Все-то ему не сиделось: лез к барышням, — тем, что кусали под локоть своих козловидных приятелей; их собирал Переплетчиков и с перехряком, с похлопом доказывал, что композитор, давно обскакавший и самую музыку, жаривший пальцем «бу-бу» по последнему клавишу, — выше Бетховена.
Так яснооко об этом вещал.
Выходило: он вздул в символизм… двадцать пятые волны, которые вздули ужасные нравы; так староколеннейший член стал дырой, из себя в наш корабль захлеставшей дрянцою; уж крен ощущался: топил Переплетчиков нас! Так почтенье пред этою столь коренною фигурой, с «нутром» созерцателя зорь, стало — недоуменьем, переходящим в решение: надо со вздором покончить!
Сперва он пленил; в комитете единственно он говорил о «заре», о «душе», восседая на кресле; сидел на моих воскресеньях с маститым уютом, покуривая; в комитете, мешая нам сосредоточиться на злобе дня, говорил о заре на заре; говорил о заре на моих воскресеньях:
— «Чего вы тут, батюшка: вы бы по чувству!»

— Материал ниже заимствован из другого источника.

/-- R237, R239 for room and order, R241 for the bytes of a copy, R240, R243, R245 for contexts that cannot run. -/
def Obligations.FerriesMoveBlocks : Prop :=
  ∀ (r : Region) (e : Env) (s : State),
    ((s.regions.get r).fy.queue = [] ∨ s.ferriesRun r = false ∨
        (∀ e0, e0 < 8 → 16 ≤ ((s.regions.get r).fy.onEngine none e0).length) →
      exec (.ferryContextTakeup r e) s = .next s) ∧
    ∀ (n : Nat) (rest : List Nat), (s.regions.get r).fy.queue = n :: rest → MayTakeUp s r →
      (∃ t : State, exec (.ferryContextTakeup r e) s = .next t ∧ (t.regions.get r).fy.queue = rest ∧
        (t.regions.get r).fy.nextId = (s.regions.get r).fy.nextId + 1 ∧ t.pk = s.pk ∧ t.sec = s.sec) ∧
      (∀ a b : Nat, BlockCopy s (s.tableCtx n) a b → CleanSpan e s a 64 →
        ∃ t : State, exec (.ferryContextTakeup r e) s = .next t ∧ LagoonHolds s t b (memReadN s.mem.lagoon a 64) ∧
          (t.loaded r (s.regions.get r).fy.nextId).map (fun c => (c.number, c.c.cur, c.bytes)) = some (some n, 1, 64)) ∧
      ({ s.tableCtx n with state := 1 }.badFormat = true ∨ (s.tableCtx n).badPlace = true → (s.tableCtx n).recRel = false →
        (s.tableCtx n).recd = 0 → (s.regions.get r).flt.en = false → memWf s.mem.ctx = true →
        ∃ t : State, exec (.ferryContextTakeup r e) s = .next t ∧ (t.tableCtx n).state = 3 ∧
          (t.tableCtx n).cause = (if { s.tableCtx n with state := 1 }.badFormat = true then 3 else 4) ∧
          (t.regions.get r).fy.loaded = (s.regions.get r).fy.loaded ∧ t.mem.lagoon = s.mem.lagoon ∧
          t.mem.shoal = s.mem.shoal)

/-- R248 and R237: a read of a ferry to a memory stack, a peer chiplet or a harbour window; the way it goes is that
of R217, R311 and R316 (`W.exit`), and a window with ORD numbers it (R316). -/
def Obligations.FerriesReadUnderTags : Prop :=
  ∀ (r : Region) (id : Nat) (e : Env) (s : State) (c : LoadedCtx), s.loaded r id = some c →
    (s.wantsRead c = false ∨ s.freeTag = none ∨ s.ferriesRun r = false ∨ s.tagAllows r c = false ∨ s.itsTurn r c = false →
      exec (.ferryReadIssue r id e) s = .next s) ∧
    ∀ (f : Fmt) (row off n a : Nat) (rows : List RowBuf) (tag : BitVec 14), Fmt.ofCode c.c.fmt = some f →
      c.nextPiece f = some (row, off, n, rows) → a = (c.c.srcRow (row / c.c.rows) (row % c.c.rows) + off) % 2 ^ 56 →
      s.wantsRead c = true → s.freeTag = some tag → s.ferriesRun r = true → s.tagAllows r c = true → s.itsTurn r c = true →
      (∀ (v : Way) (u : W), (⟨s, e⟩ : W).exit a .read = (u, .inl v) →
        ∀ q : Post, q =
          { port := v.port, op := 1, atop := 0, addr := v.addr - (if isMemory v.port then v.addr % 64 else 0),
            len := if isMemory v.port then (v.addr + n + 63) / 64 * 64 - (v.addr - v.addr % 64) else n,
            data := [], op0 := 0, op1 := 0, ostr := (u.s.numbered v).2.1, oseq := (u.s.numbered v).2.2,
            use_ := .ferry r id row off n (if isMemory v.port then v.addr % 64 else 0) } →
        ((u.s.numbered v).1.mayPost q = true →
          ∃ t : State, exec (.ferryReadIssue r id e) s = .next t ∧ t.proto.reads = s.proto.reads ++ [⟨tag, false, q⟩] ∧
            (s.proto.reads.length < 16384 → s.proto.reads.length + 1 ≤ t.proto.tagPeak.toNat) ∧ t.mem = s.mem ∧ t.clusters = s.clusters ∧
            (t.regions.get r).rings = (s.regions.get r).rings) ∧
        ((u.s.numbered v).1.mayPost q = false → exec (.ferryReadIssue r id e) s = .next s)) ∧
      ∀ (st : Status) (u : W), (⟨s, e⟩ : W).exit a .read = (u, .inr st) →
        ∃ t : State, exec (.ferryReadIssue r id e) s = .next t ∧ t.loaded r id = none ∧ t.proto.reads = s.proto.reads

/-- R245, R247: the end of a context and its record. -/
def Obligations.FerryContextsEnd : Prop :=
  ∀ (r : Region) (id : Nat) (e : Env) (s : State) (c : LoadedCtx), s.loaded r id = some c →
    (c.complete = false ∨ s.alarmed = true → exec (.ferryContextDone r id e) s = .next s) ∧
    (c.complete = true → s.alarmed = false → s.recordOf c = 0 → memWf s.mem.ctx = true →
      (∀ n : Nat, c.number = some n →
        ∃ t : State, exec (.ferryContextDone r id e) s = .next t ∧
          (∀ m, t.loaded r m = if m = id then none else s.loaded r m) ∧
          t.clusters = s.clusters ∧ t.pk = s.pk ∧
          (c.c.nextEn = false → (t.tableCtx n).state = 2 ∧ (t.tableCtx n).cause = 0 ∧
            (t.regions.get r).fy.queue = (s.regions.get r).fy.queue ∧ t.mem.lagoon = s.mem.lagoon) ∧
          (c.c.nextEn = true → c.c.next / 32768 = r.1 → c.c.next ∉ (s.regions.get r).fy.queue →
            (∀ x ∈ (s.regions.get r).fy.loaded, x.id ≠ id → x.number ≠ some c.c.next) →
            (s.regions.get r).fy.queue.length < 4096 →
            (t.regions.get r).fy.queue = (s.regions.get r).fy.queue ++ [c.c.next] ∧ t.mem.lagoon = s.mem.lagoon ∧
              (c.c.next ≠ n → (t.tableCtx n).state = 2 ∧ (t.tableCtx n).cause = 0))) ∧
      (c.number = none → NoneWait s r →
        ∃ t : State, exec (.ferryContextDone r id e) s = .next t ∧ t.mem = s.mem ∧ t.clusters = s.clusters ∧
        (∀ m, t.loaded r m = if m = id then none else s.loaded r m) ∧
        (t.regions.get r).fy.staged = (s.regions.get r).fy.staged.map fun x =>
          if id ∈ x.ids then { x with ids := x.ids.erase id, left := x.left - 1 } else x)) ∧
    (c.complete = true → s.alarmed = false → s.recordOf c ≠ 0 → c.c.nextEn = false →
      (c.number = none → NoneWait s r) → ∀ off, s.locate (s.recordOf c) = .lagoon off → CleanSpan e s off 320 →
        ∃ t : State, exec (.ferryContextDone r id e) s = .next t ∧ t.loaded r id = none ∧
          LagoonHolds s t off (recAfter (memReadN s.mem.lagoon off 320)
            ⟨c.bytes, if c.number.isSome then 1 else 0, c.flags.toNat, none, none, []⟩))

Слушок пробежал: «комитетчики», мы — не имеем «зари»; мы — сухие; мы — академисты; Василий Васильевич — «мастер», «нутро», и «кишка» — точно Атлас поддерживает на своих раменах купол неба: с зарею; и даже «кишку» свою очень охотно показывает; это хором твердили вводимые им козловидные юноши и босоножки, вздымающие из-под юбок свои двадцать пятые волны; одно — веселиться без всяких «платформ», как мы раз веселились, катаясь с Василием Васильевичем, с Адой Корвин, с Меркурьевой — в лодке: в Царицыне, — в сопровожденьи поэта и баса, бежавшего веснами пыльным бульварным кольцом ежедневно, с ррр… РРР-ррроман-тическим бросанием (в смысле «Тика»118 и «рома») через плечо альмавивы:119 роман-тика!